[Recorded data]
-----

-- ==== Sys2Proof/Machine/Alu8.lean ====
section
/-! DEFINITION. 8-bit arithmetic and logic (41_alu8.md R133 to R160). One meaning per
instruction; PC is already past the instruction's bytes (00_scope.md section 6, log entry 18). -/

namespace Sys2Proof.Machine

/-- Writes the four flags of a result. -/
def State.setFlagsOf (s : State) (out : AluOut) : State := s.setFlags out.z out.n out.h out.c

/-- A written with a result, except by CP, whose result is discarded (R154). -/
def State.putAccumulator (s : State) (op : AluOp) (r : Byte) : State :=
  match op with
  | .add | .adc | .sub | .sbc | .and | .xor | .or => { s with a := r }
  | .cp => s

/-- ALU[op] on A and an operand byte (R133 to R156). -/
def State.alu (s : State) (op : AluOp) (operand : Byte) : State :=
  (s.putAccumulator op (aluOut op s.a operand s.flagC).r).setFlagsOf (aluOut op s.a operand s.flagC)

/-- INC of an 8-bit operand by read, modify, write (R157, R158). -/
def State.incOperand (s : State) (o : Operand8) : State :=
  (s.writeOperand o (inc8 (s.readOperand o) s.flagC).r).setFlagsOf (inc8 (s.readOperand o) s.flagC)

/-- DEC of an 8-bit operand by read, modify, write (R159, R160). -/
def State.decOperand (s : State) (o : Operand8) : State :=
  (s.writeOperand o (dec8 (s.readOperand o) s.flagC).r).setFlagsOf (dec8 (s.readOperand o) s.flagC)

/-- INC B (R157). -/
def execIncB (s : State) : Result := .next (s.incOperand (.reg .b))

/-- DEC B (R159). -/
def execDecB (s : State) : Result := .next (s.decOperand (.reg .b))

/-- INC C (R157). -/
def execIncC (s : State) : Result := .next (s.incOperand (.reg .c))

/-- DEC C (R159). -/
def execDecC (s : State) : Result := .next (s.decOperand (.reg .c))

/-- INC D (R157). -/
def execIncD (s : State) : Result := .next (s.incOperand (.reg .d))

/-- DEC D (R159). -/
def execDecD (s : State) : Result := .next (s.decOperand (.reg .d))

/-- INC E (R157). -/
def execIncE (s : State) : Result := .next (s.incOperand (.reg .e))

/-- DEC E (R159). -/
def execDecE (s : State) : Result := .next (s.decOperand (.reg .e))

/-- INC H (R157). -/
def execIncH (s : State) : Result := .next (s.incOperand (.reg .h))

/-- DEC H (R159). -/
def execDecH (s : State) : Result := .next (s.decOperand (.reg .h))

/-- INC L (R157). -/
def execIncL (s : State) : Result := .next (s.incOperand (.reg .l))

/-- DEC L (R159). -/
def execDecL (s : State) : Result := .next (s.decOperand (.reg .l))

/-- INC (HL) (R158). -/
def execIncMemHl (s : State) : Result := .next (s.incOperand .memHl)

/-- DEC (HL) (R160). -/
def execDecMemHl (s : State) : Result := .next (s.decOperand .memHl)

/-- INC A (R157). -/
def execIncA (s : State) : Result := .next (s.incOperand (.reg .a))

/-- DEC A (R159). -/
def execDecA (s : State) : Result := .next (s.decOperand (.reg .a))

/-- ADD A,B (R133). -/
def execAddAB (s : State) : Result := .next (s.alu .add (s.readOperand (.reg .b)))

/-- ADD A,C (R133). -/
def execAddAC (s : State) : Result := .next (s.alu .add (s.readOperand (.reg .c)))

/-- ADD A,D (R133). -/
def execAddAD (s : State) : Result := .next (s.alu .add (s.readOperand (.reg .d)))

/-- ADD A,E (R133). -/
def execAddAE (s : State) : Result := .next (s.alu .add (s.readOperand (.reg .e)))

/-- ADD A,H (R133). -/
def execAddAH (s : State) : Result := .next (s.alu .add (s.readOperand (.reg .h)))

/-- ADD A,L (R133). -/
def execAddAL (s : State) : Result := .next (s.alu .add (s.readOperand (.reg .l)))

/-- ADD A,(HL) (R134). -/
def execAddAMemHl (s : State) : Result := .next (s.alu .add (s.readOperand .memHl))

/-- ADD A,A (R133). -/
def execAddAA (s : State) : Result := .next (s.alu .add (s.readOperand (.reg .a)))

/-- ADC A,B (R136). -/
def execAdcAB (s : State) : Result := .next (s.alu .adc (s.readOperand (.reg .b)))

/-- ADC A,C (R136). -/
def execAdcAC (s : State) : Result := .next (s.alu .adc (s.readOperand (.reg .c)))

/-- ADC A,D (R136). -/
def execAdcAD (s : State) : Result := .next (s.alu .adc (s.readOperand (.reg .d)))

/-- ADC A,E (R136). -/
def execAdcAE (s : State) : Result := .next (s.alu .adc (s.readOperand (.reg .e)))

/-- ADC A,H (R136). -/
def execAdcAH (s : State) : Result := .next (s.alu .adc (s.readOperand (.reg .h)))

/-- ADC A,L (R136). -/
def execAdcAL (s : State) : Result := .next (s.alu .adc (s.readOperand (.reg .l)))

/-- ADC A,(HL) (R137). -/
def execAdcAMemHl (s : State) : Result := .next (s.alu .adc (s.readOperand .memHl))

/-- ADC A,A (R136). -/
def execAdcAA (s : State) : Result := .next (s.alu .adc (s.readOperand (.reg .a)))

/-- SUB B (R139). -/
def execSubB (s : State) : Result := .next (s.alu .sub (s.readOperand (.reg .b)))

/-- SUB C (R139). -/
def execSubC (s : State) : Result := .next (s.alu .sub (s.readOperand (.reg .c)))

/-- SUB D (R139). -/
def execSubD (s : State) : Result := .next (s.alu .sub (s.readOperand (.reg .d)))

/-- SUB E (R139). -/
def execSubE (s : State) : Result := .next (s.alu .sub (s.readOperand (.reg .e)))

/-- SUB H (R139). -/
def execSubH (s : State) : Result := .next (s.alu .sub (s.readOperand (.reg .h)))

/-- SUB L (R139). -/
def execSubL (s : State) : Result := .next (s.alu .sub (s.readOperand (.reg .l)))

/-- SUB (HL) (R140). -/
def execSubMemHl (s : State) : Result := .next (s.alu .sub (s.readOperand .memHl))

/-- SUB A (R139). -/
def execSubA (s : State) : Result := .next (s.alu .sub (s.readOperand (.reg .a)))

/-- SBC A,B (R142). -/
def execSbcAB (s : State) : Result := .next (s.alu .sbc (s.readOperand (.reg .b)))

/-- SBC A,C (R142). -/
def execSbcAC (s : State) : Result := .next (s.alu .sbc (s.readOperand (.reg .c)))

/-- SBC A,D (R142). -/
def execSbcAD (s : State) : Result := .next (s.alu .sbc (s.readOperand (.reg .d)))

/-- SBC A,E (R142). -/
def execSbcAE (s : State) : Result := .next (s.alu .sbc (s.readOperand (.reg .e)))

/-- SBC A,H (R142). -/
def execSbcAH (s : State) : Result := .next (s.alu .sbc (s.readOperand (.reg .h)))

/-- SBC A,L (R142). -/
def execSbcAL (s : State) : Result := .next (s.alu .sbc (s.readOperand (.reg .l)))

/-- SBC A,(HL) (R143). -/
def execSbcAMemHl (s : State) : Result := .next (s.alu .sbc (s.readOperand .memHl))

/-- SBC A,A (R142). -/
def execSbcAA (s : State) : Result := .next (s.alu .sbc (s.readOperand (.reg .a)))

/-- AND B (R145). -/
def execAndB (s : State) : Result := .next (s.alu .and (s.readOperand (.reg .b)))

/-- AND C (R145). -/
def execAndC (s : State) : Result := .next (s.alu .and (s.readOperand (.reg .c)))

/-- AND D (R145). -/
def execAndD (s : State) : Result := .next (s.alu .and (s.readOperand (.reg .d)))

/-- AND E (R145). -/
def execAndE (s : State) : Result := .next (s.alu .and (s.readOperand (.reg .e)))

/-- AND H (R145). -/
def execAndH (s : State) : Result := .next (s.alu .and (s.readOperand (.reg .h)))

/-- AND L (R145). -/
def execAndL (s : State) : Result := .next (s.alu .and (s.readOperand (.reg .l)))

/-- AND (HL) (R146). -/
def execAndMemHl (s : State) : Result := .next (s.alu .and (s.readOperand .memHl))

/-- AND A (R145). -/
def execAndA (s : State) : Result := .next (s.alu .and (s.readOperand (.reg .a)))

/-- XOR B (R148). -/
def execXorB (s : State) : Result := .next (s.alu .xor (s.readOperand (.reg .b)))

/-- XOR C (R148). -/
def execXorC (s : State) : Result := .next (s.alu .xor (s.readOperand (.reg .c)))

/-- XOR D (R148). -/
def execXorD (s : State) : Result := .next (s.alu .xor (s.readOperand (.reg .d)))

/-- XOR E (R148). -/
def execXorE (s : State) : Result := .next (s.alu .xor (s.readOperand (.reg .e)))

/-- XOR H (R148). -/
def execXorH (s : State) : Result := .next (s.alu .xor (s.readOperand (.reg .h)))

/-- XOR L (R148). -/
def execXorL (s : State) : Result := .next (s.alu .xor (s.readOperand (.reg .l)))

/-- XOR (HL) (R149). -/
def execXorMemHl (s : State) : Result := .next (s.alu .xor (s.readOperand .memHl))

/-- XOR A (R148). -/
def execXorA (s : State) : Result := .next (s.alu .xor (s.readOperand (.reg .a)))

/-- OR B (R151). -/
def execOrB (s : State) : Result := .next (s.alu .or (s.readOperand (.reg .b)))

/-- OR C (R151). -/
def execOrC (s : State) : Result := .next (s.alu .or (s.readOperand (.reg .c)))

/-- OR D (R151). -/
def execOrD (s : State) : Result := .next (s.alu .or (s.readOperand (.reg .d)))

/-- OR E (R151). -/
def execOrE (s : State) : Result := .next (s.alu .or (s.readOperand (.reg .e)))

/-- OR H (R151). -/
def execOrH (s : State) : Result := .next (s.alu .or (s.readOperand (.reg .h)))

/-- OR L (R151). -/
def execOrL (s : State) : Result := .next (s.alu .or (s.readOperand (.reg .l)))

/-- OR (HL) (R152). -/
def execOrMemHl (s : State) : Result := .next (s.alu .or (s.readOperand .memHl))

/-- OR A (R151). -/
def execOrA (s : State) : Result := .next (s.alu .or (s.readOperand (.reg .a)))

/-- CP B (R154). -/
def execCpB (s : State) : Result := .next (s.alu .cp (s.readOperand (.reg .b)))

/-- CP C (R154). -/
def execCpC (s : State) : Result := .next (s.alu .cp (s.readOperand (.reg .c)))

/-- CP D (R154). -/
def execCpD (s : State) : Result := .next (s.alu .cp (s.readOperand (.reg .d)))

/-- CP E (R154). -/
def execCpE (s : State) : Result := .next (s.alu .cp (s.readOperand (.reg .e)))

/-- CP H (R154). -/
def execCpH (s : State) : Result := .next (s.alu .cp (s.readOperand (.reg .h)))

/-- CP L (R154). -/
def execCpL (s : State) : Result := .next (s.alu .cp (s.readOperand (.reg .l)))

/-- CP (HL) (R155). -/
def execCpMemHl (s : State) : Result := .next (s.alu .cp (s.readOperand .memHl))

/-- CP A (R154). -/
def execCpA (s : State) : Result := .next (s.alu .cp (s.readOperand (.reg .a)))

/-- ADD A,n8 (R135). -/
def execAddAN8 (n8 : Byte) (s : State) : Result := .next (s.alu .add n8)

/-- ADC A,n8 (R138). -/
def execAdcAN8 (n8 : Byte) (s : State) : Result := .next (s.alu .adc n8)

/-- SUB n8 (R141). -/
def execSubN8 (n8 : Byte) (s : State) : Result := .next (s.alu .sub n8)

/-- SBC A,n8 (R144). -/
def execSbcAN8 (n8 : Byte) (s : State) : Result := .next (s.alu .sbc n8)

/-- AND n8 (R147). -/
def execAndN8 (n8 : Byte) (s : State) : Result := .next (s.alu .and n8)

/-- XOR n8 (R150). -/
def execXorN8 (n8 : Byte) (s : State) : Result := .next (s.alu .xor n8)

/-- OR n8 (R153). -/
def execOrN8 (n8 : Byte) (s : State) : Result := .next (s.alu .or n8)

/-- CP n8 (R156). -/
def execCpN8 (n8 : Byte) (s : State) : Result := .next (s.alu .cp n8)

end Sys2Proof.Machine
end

-----

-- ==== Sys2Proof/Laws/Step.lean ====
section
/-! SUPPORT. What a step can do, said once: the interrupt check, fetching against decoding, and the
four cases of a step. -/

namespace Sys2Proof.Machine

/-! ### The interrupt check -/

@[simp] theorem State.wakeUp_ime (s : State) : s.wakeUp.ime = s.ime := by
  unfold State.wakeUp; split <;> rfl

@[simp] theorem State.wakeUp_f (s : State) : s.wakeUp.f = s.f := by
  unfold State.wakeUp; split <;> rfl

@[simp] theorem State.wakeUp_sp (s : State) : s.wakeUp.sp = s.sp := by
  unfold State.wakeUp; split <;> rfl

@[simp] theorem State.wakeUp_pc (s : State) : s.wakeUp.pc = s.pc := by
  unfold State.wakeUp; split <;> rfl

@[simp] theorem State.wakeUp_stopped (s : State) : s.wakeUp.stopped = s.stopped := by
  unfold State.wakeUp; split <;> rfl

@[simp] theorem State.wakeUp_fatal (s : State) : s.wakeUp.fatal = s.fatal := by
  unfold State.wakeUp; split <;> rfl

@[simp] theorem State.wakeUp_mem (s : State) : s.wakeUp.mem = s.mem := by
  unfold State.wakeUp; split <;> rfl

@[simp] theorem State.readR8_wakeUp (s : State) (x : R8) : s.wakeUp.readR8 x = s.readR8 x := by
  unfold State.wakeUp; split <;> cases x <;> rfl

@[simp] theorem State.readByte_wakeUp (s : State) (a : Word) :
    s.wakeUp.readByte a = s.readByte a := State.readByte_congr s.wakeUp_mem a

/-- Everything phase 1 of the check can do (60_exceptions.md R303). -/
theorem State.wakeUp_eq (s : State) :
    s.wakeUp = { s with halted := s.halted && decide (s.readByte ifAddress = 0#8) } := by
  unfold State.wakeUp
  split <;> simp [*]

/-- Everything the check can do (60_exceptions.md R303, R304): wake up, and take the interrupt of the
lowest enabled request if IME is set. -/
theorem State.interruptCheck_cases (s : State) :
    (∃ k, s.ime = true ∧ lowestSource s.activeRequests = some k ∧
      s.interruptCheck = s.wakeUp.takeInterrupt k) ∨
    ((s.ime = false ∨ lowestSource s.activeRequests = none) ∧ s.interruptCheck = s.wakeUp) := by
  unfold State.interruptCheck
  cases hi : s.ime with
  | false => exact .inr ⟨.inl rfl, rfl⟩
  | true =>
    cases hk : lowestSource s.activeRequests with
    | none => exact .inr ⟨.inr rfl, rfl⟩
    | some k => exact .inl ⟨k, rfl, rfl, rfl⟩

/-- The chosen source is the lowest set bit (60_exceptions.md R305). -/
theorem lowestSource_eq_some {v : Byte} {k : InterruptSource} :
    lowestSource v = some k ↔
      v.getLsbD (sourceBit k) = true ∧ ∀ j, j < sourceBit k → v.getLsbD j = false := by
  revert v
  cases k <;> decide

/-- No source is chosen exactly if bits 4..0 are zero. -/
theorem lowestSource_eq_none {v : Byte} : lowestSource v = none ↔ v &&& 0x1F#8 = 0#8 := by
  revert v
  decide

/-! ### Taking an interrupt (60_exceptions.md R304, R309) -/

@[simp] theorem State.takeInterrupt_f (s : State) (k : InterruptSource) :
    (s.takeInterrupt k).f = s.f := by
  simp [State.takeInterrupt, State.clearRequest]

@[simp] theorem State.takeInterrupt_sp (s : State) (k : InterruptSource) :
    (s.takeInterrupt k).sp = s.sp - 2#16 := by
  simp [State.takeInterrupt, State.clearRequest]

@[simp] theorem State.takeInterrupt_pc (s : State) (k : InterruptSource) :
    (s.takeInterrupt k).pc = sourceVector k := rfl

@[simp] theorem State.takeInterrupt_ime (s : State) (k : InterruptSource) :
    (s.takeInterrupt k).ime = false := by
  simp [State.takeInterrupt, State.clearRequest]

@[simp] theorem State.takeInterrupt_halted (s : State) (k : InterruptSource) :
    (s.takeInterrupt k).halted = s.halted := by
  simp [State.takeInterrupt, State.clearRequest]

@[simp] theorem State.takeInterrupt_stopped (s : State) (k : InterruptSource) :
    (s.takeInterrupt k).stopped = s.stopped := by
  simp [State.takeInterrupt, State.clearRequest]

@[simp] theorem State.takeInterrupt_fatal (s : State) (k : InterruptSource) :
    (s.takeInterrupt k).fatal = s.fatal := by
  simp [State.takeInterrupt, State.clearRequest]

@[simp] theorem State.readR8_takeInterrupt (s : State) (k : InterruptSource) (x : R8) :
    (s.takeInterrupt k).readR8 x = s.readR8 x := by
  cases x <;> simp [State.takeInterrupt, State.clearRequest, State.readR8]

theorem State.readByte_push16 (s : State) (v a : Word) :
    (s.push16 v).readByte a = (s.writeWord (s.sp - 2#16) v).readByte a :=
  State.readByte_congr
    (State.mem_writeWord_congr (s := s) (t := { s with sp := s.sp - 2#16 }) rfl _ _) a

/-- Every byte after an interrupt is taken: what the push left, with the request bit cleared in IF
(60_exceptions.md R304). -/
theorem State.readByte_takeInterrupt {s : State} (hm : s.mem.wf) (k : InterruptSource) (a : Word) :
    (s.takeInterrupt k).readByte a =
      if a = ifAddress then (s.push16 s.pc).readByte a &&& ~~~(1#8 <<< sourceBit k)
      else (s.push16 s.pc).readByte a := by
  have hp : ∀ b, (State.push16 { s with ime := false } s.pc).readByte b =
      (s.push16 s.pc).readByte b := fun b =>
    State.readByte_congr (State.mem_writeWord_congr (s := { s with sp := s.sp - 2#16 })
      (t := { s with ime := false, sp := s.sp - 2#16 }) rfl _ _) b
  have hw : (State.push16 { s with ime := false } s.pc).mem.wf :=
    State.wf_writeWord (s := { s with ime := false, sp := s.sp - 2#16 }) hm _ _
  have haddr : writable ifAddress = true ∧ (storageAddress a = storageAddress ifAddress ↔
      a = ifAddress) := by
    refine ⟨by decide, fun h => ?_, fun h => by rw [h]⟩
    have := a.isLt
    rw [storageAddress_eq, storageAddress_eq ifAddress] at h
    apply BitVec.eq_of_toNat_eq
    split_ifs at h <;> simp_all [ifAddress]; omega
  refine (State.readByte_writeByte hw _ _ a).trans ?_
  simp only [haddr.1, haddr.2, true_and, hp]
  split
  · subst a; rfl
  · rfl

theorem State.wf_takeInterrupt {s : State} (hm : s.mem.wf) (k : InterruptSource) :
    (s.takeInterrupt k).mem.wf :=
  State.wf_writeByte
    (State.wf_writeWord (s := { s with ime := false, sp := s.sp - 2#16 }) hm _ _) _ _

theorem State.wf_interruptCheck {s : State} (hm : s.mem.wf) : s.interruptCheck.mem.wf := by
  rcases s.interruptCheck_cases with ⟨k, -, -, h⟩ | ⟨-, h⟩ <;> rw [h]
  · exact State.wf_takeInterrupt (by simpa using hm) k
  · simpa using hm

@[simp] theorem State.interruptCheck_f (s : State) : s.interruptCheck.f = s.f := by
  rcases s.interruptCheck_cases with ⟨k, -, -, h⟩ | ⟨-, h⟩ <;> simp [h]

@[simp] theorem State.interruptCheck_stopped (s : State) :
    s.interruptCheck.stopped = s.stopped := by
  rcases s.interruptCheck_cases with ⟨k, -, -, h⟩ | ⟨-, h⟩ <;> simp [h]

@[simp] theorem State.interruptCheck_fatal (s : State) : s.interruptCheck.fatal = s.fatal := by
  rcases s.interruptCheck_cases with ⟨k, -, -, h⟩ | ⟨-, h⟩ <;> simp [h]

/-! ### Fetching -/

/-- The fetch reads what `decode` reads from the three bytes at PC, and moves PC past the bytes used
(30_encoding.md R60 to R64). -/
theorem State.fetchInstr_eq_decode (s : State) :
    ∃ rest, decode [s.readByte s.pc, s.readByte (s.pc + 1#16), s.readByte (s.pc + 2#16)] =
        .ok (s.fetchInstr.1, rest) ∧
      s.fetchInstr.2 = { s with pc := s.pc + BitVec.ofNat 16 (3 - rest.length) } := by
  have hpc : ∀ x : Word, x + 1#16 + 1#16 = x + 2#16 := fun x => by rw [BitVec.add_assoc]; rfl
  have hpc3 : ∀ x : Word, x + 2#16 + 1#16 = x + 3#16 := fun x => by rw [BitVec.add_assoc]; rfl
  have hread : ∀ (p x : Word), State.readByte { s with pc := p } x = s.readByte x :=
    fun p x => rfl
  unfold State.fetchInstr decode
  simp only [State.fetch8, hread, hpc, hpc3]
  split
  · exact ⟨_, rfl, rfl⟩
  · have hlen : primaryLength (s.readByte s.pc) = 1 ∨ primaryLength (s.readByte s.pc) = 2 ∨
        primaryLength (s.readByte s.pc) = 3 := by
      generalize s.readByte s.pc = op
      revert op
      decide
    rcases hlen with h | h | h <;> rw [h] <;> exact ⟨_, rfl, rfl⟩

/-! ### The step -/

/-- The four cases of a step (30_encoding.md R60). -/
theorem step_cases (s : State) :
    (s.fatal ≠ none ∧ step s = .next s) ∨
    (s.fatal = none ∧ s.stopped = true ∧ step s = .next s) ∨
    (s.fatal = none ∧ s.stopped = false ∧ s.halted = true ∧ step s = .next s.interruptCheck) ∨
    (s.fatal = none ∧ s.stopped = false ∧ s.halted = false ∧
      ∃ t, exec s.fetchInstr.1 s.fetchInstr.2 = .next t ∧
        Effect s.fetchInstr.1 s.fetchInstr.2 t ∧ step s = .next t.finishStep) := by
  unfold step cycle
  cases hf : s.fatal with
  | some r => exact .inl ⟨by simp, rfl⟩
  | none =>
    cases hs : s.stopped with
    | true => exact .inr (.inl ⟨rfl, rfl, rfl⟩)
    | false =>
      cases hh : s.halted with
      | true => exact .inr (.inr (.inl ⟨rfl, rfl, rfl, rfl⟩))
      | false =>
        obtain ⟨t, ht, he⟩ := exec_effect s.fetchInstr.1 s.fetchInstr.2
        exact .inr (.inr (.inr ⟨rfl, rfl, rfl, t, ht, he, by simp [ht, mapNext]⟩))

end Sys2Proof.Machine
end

-----

### Directions
Going back to the entries above, set down exactly the lines that begin at the one with "A,L (R133). -/" and end at the one with "A,A (R136). -/", both included, and nothing else.

### Exercise result
/-- ADD A,L (R133). -/
def execAddAL (s : State) : Result := .next (s.alu .add (s.readOperand (.reg .l)))

/-- ADD A,(HL) (R134). -/
def execAddAMemHl (s : State) : Result := .next (s.alu .add (s.readOperand .memHl))

/-- ADD A,A (R133). -/
def execAddAA (s : State) : Result := .next (s.alu .add (s.readOperand (.reg .a)))

/-- ADC A,B (R136). -/
def execAdcAB (s : State) : Result := .next (s.alu .adc (s.readOperand (.reg .b)))

/-- ADC A,C (R136). -/
def execAdcAC (s : State) : Result := .next (s.alu .adc (s.readOperand (.reg .c)))

/-- ADC A,D (R136). -/
def execAdcAD (s : State) : Result := .next (s.alu .adc (s.readOperand (.reg .d)))

/-- ADC A,E (R136). -/
def execAdcAE (s : State) : Result := .next (s.alu .adc (s.readOperand (.reg .e)))

/-- ADC A,H (R136). -/
def execAdcAH (s : State) : Result := .next (s.alu .adc (s.readOperand (.reg .h)))

/-- ADC A,L (R136). -/
def execAdcAL (s : State) : Result := .next (s.alu .adc (s.readOperand (.reg .l)))

/-- ADC A,(HL) (R137). -/
def execAdcAMemHl (s : State) : Result := .next (s.alu .adc (s.readOperand .memHl))

/-- ADC A,A (R136). -/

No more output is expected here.